Requirement.
Up to and including the line containing "k).b = s.b := rfl", set down each line of the entries below exactly, starting from the first, and leave out the rest.

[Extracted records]
────
@[simp] theorem State.commit_a (s : State) (n : Word) (k : Nat) : (s.commit n k).a = s.a := rfl
@[simp] theorem State.commit_f (s : State) (n : Word) (k : Nat) : (s.commit n k).f = s.f := rfl
@[simp] theorem State.commit_b (s : State) (n : Word) (k : Nat) : (s.commit n k).b = s.b := rfl
@[simp] theorem State.commit_c (s : State) (n : Word) (k : Nat) : (s.commit n k).c = s.c := rfl
@[simp] theorem State.commit_d (s : State) (n : Word) (k : Nat) : (s.commit n k).d = s.d := rfl
@[simp] theorem State.commit_e (s : State) (n : Word) (k : Nat) : (s.commit n k).e = s.e := rfl
@[simp] theorem State.commit_h (s : State) (n : Word) (k : Nat) : (s.commit n k).h = s.h := rfl
@[simp] theorem State.commit_l (s : State) (n : Word) (k : Nat) : (s.commit n k).l = s.l := rfl
@[simp] theorem State.commit_sp (s : State) (n : Word) (k : Nat) : (s.commit n k).sp = s.sp := rfl
@[simp] theorem State.commit_pc (s : State) (n : Word) (k : Nat) : (s.commit n k).pc = n := rfl
@[simp] theorem State.commit_mem (s : State) (n : Word) (k : Nat) : (s.commit n k).mem = s.mem := rfl
@[simp] theorem State.commit_run (s : State) (n : Word) (k : Nat) : (s.commit n k).run = s.run := rfl
@[simp] theorem State.commit_err (s : State) (n : Word) (k : Nat) : (s.commit n k).err = s.err := rfl
@[simp] theorem State.commit_lastResult (s : State) (n : Word) (k : Nat) : (s.commit n k).lastResult = .ok ⟨k, false⟩ := rfl

@[simp] theorem State.takeStop_a (s : State) (r : RunState) (x : ErrRecord) (w : StepResult) : (s.takeStop r x w).a = s.a := rfl
@[simp] theorem State.takeStop_f (s : State) (r : RunState) (x : ErrRecord) (w : StepResult) : (s.takeStop r x w).f = s.f := rfl
@[simp] theorem State.takeStop_b (s : State) (r : RunState) (x : ErrRecord) (w : StepResult) : (s.takeStop r x w).b = s.b := rfl
@[simp] theorem State.takeStop_c (s : State) (r : RunState) (x : ErrRecord) (w : StepResult) : (s.takeStop r x w).c = s.c := rfl
@[simp] theorem State.takeStop_d (s : State) (r : RunState) (x : ErrRecord) (w : StepResult) : (s.takeStop r x w).d = s.d := rfl
@[simp] theorem State.takeStop_e (s : State) (r : RunState) (x : ErrRecord) (w : StepResult) : (s.takeStop r x w).e = s.e := rfl
@[simp] theorem State.takeStop_h (s : State) (r : RunState) (x : ErrRecord) (w : StepResult) : (s.takeStop r x w).h = s.h := rfl
@[simp] theorem State.takeStop_l (s : State) (r : RunState) (x : ErrRecord) (w : StepResult) : (s.takeStop r x w).l = s.l := rfl
@[simp] theorem State.takeStop_sp (s : State) (r : RunState) (x : ErrRecord) (w : StepResult) : (s.takeStop r x w).sp = s.sp := rfl
@[simp] theorem State.takeStop_pc (s : State) (r : RunState) (x : ErrRecord) (w : StepResult) : (s.takeStop r x w).pc = s.pc := rfl
@[simp] theorem State.takeStop_mem (s : State) (r : RunState) (x : ErrRecord) (w : StepResult) : (s.takeStop r x w).mem = s.mem := rfl
@[simp] theorem State.takeStop_run (s : State) (r : RunState) (x : ErrRecord) (w : StepResult) : (s.takeStop r x w).run = r := rfl
@[simp] theorem State.takeStop_err (s : State) (r : RunState) (x : ErrRecord) (w : StepResult) : (s.takeStop r x w).err = x := rfl
@[simp] theorem State.takeStop_lastResult (s : State) (r : RunState) (x : ErrRecord) (w : StepResult) : (s.takeStop r x w).lastResult = w := rfl

@[simp] theorem State.write8_A_a (s : State) (v : Byte) : (s.write8 .A v).a = v := rfl
@[simp] theorem State.write8_A_f (s : State) (v : Byte) : (s.write8 .A v).f = s.f := rfl
@[simp] theorem State.write8_A_b (s : State) (v : Byte) : (s.write8 .A v).b = s.b := rfl
@[simp] theorem State.write8_A_c (s : State) (v : Byte) : (s.write8 .A v).c = s.c := rfl
@[simp] theorem State.write8_A_d (s : State) (v : Byte) : (s.write8 .A v).d = s.d := rfl
@[simp] theorem State.write8_A_e (s : State) (v : Byte) : (s.write8 .A v).e = s.e := rfl
@[simp] theorem State.write8_A_h (s : State) (v : Byte) : (s.write8 .A v).h = s.h := rfl
@[simp] theorem State.write8_A_l (s : State) (v : Byte) : (s.write8 .A v).l = s.l := rfl
@[simp] theorem State.write8_A_sp (s : State) (v : Byte) : (s.write8 .A v).sp = s.sp := rfl
@[simp] theorem State.write8_A_pc (s : State) (v : Byte) : (s.write8 .A v).pc = s.pc := rfl
@[simp] theorem State.write8_A_mem (s : State) (v : Byte) : (s.write8 .A v).mem = s.mem := rfl
@[simp] theorem State.write8_A_run (s : State) (v : Byte) : (s.write8 .A v).run = s.run := rfl
@[simp] theorem State.write8_A_err (s : State) (v : Byte) : (s.write8 .A v).err = s.err := rfl
@[simp] theorem State.write8_A_lastResult (s : State) (v : Byte) : (s.write8 .A v).lastResult = s.lastResult := rfl

@[simp] theorem State.write8_F_a (s : State) (v : Byte) : (s.write8 .F v).a = s.a := rfl
@[simp] theorem State.write8_F_f (s : State) (v : Byte) : (s.write8 .F v).f = v &&& 0xF0 := rfl
@[simp] theorem State.write8_F_b (s : State) (v : Byte) : (s.write8 .F v).b = s.b := rfl
@[simp] theorem State.write8_F_c (s : State) (v : Byte) : (s.write8 .F v).c = s.c := rfl
@[simp] theorem State.write8_F_d (s : State) (v : Byte) : (s.write8 .F v).d = s.d := rfl
@[simp] theorem State.write8_F_e (s : State) (v : Byte) : (s.write8 .F v).e = s.e := rfl
@[simp] theorem State.write8_F_h (s : State) (v : Byte) : (s.write8 .F v).h = s.h := rfl
@[simp] theorem State.write8_F_l (s : State) (v : Byte) : (s.write8 .F v).l = s.l := rfl
@[simp] theorem State.write8_F_sp (s : State) (v : Byte) : (s.write8 .F v).sp = s.sp := rfl
@[simp] theorem State.write8_F_pc (s : State) (v : Byte) : (s.write8 .F v).pc = s.pc := rfl
@[simp] theorem State.write8_F_mem (s : State) (v : Byte) : (s.write8 .F v).mem = s.mem := rfl
@[simp] theorem State.write8_F_run (s : State) (v : Byte) : (s.write8 .F v).run = s.run := rfl
@[simp] theorem State.write8_F_err (s : State) (v : Byte) : (s.write8 .F v).err = s.err := rfl
@[simp] theorem State.write8_F_lastResult (s : State) (v : Byte) : (s.write8 .F v).lastResult = s.lastResult := rfl

@[simp] theorem State.write8_B_a (s : State) (v : Byte) : (s.write8 .B v).a = s.a := rfl
@[simp] theorem State.write8_B_f (s : State) (v : Byte) : (s.write8 .B v).f = s.f := rfl
@[simp] theorem State.write8_B_b (s : State) (v : Byte) : (s.write8 .B v).b = v := rfl
@[simp] theorem State.write8_B_c (s : State) (v : Byte) : (s.write8 .B v).c = s.c := rfl
@[simp] theorem State.write8_B_d (s : State) (v : Byte) : (s.write8 .B v).d = s.d := rfl
@[simp] theorem State.write8_B_e (s : State) (v : Byte) : (s.write8 .B v).e = s.e := rfl
@[simp] theorem State.write8_B_h (s : State) (v : Byte) : (s.write8 .B v).h = s.h := rfl
@[simp] theorem State.write8_B_l (s : State) (v : Byte) : (s.write8 .B v).l = s.l := rfl
@[simp] theorem State.write8_B_sp (s : State) (v : Byte) : (s.write8 .B v).sp = s.sp := rfl
@[simp] theorem State.write8_B_pc (s : State) (v : Byte) : (s.write8 .B v).pc = s.pc := rfl
@[simp] theorem State.write8_B_mem (s : State) (v : Byte) : (s.write8 .B v).mem = s.mem := rfl
@[simp] theorem State.write8_B_run (s : State) (v : Byte) : (s.write8 .B v).run = s.run := rfl
@[simp] theorem State.write8_B_err (s : State) (v : Byte) : (s.write8 .B v).err = s.err := rfl
@[simp] theorem State.write8_B_lastResult (s : State) (v : Byte) : (s.write8 .B v).lastResult = s.lastResult := rfl
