/-- Bring-up with the default catalog and an image that fits (70_reset_and_hazards.md R181). -/
theorem powerOn_defaultCatalog {p : ResetParams} (h : p.image.length ≤ 65536) :
    powerOn defaultCatalog p = .ok p.start := by
  rw [powerOn, defaultCatalog_firstBad]
  exact if_neg (Nat.not_lt.mpr h)

/-- What memory reads after bytes are stored from an address upward without running over the end of memory. -/
theorem Memory.readCell_storeFrom {m : Memory} (hm : m.wf = true) (addr : Word) (bytes : List Byte)
    (h : addr.toNat + bytes.length ≤ 65536) (x : Nat) :
    (m.storeFrom addr bytes).readCell x =
      if addr.toNat ≤ x ∧ x < addr.toNat + bytes.length then bytes.getD (x - addr.toNat) 0 else m.readCell x := by
  induction bytes generalizing m addr with
  | nil => rw [if_neg (by simp)]; rfl
  | cons v rest ih =>
    have hnext : (addr + 1).toNat = (addr.toNat + 1) % 65536 := BitVec.toNat_add addr 1
    rw [List.length_cons] at h ⊢
    rw [Memory.storeFrom, ih (Memory.wf_writeCell hm addr.isLt v) (addr + 1) (by omega),
      Memory.readCell_writeCell hm]
    by_cases hx : x = addr.toNat
    · rw [if_neg (by omega), if_pos hx, if_pos (by omega), hx, Nat.sub_self, List.getD_cons_zero]
    · rw [if_neg hx]
      by_cases hin : (addr + 1).toNat ≤ x ∧ x < (addr + 1).toNat + rest.length
      · rw [if_pos hin, if_pos (by omega), show x - addr.toNat = x - (addr + 1).toNat + 1 by omega,
          List.getD_cons_succ]
      · rw [if_neg hin, if_neg (by omega)]

/-- Settles O14. -/
theorem resetValuesAreTheSpecs : Obligations.ResetValuesAreTheSpecs :=
  ⟨rfl, rfl, rfl, rfl, rfl, powerOn_defaultCatalog (Nat.zero_le _)⟩

theorem resetFlags_lowF (z n h c : Bool) : resetFlags z n h c &&& 0x0F = 0 := by
  revert z n h c; decide

/-- The four flags of RESET_REGS in the places of 10_state.md R14. -/
theorem getFlag_resetFlags {s : State} {z n h c : Bool} (hf : s.f = resetFlags z n h c) :
    s.getFlag .Z = z ∧ s.getFlag .N = n ∧ s.getFlag .H = h ∧ s.getFlag .C = c := by
  simp only [State.getFlag, State.read8, hf]
  clear hf
  revert z n h c; decide

/-- Memory after bring-up: the image from address 0 over MEM_INIT (70_reset_and_hazards.md R182). -/
theorem ResetParams.start_busRead {p : ResetParams} (h : p.image.length ≤ 65536) (a : Word) :
    p.start.busRead a =
      if a.toNat < p.image.length then p.image.getD a.toNat 0 else (initMemory p.memInit).readCell a.toNat := by
  have hread : p.start.busRead a = _ :=
    Memory.readCell_storeFrom (wf_initMemory p.memInit) 0 p.image (by simpa using h) a.toNat
  simpa using hread

/-- Settles O12: every clause is a field of `ResetParams.start`. -/
theorem powerOnLeavesResetState : Obligations.PowerOnLeavesResetState := fun p hp =>
  ⟨p.start, powerOn_defaultCatalog hp, rfl, rfl, rfl, resetFlags_lowF _ _ _ _, rfl, ⟨rfl, rfl, rfl, rfl, rfl, rfl, rfl⟩,
    getFlag_resetFlags rfl, Memory.wf_storeFrom (wf_initMemory _) 0 p.image, ResetParams.start_busRead hp⟩
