-- ==== Sys2Proof/Config/Types.lean ====
section
/-! DEFINITION. The data types of the block's parameters (00_scope.md R9, 41_driver.md R142) and of the
environment's inputs (00_scope.md R13). -/

namespace Sys2Proof

/-- The two sub-devices of the sensor package (R2): accelerometer/gyroscope and magnetometer. -/
inductive SubDevice where
  | ag
  | m
deriving DecidableEq, Repr, Inhabited

/-- What a configuration write does, as R142 annotates it; the block never looks at it. -/
inductive Role where
  /-- enables block-data-update on its sub-device -/
  | bdu
  /-- starts generating new samples on its sub-device -/
  | start
deriving DecidableEq, Repr, Inhabited

/-- One entry of `ENABLE_SEQ` (R142). -/
structure EnableEntry where
  sub : SubDevice
  ra : Byte
  val : Byte
  roles : List Role
deriving DecidableEq, Repr, Inhabited

/-- The parameters of the block (R9), with `BLOCK_BASE` (20_memory.md R76). Fixed for the life of the
block and no part of its state (10_state.md R38). Durations, the timeout and the base are numbers without
a unit (log 2). -/
structure Config where
  addrAg : DevAddr
  addrM : DevAddr
  idAgReg : Byte
  idAgVal : Byte
  idMReg : Byte
  idMVal : Byte
  accDataReg : Byte
  gyrDataReg : Byte
  magDataReg : Byte
  enableSeq : List EnableEntry
  tSettle : Nat
  /-- how many controller turns the platform lets pass before it answers; `none`: no bound (R177) -/
  busTimeout : Option Nat
  blockBase : Nat
deriving DecidableEq, Repr, Inhabited

/-- What the platform answers to a transaction (20_memory.md R62): success, and for a read the bytes
received, in order. A write has no bytes. -/
structure Answer where
  ok : Bool
  bytes : List Byte
deriving DecidableEq, Repr, Inhabited

/-- Whose step comes next in the one total order (R13, R70). -/
inductive Turn where
  /-- the host makes its next access -/
  | host
  /-- the controller takes a step; the platform offers an answer, or has not answered -/
  | controller (answer : Option Answer)
  /-- the reset input is asserted (70_reset_and_hazards.md R200) -/
  | reset
deriving DecidableEq, Repr, Inhabited

end Sys2Proof
end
────
Reply.
@[simp] theorem State.commit_a (s : State) (n : Word) (k : Nat) : (s.commit n k).a = s.a := rfl
@[simp] theorem State.commit_f (s : State) (n : Word) (k : Nat) : (s.commit n k).f = s.f := rfl
@[simp] theorem State.commit_b (s : State) (n : Word) (k : Nat) : (s.commit n k).b = s.b := rfl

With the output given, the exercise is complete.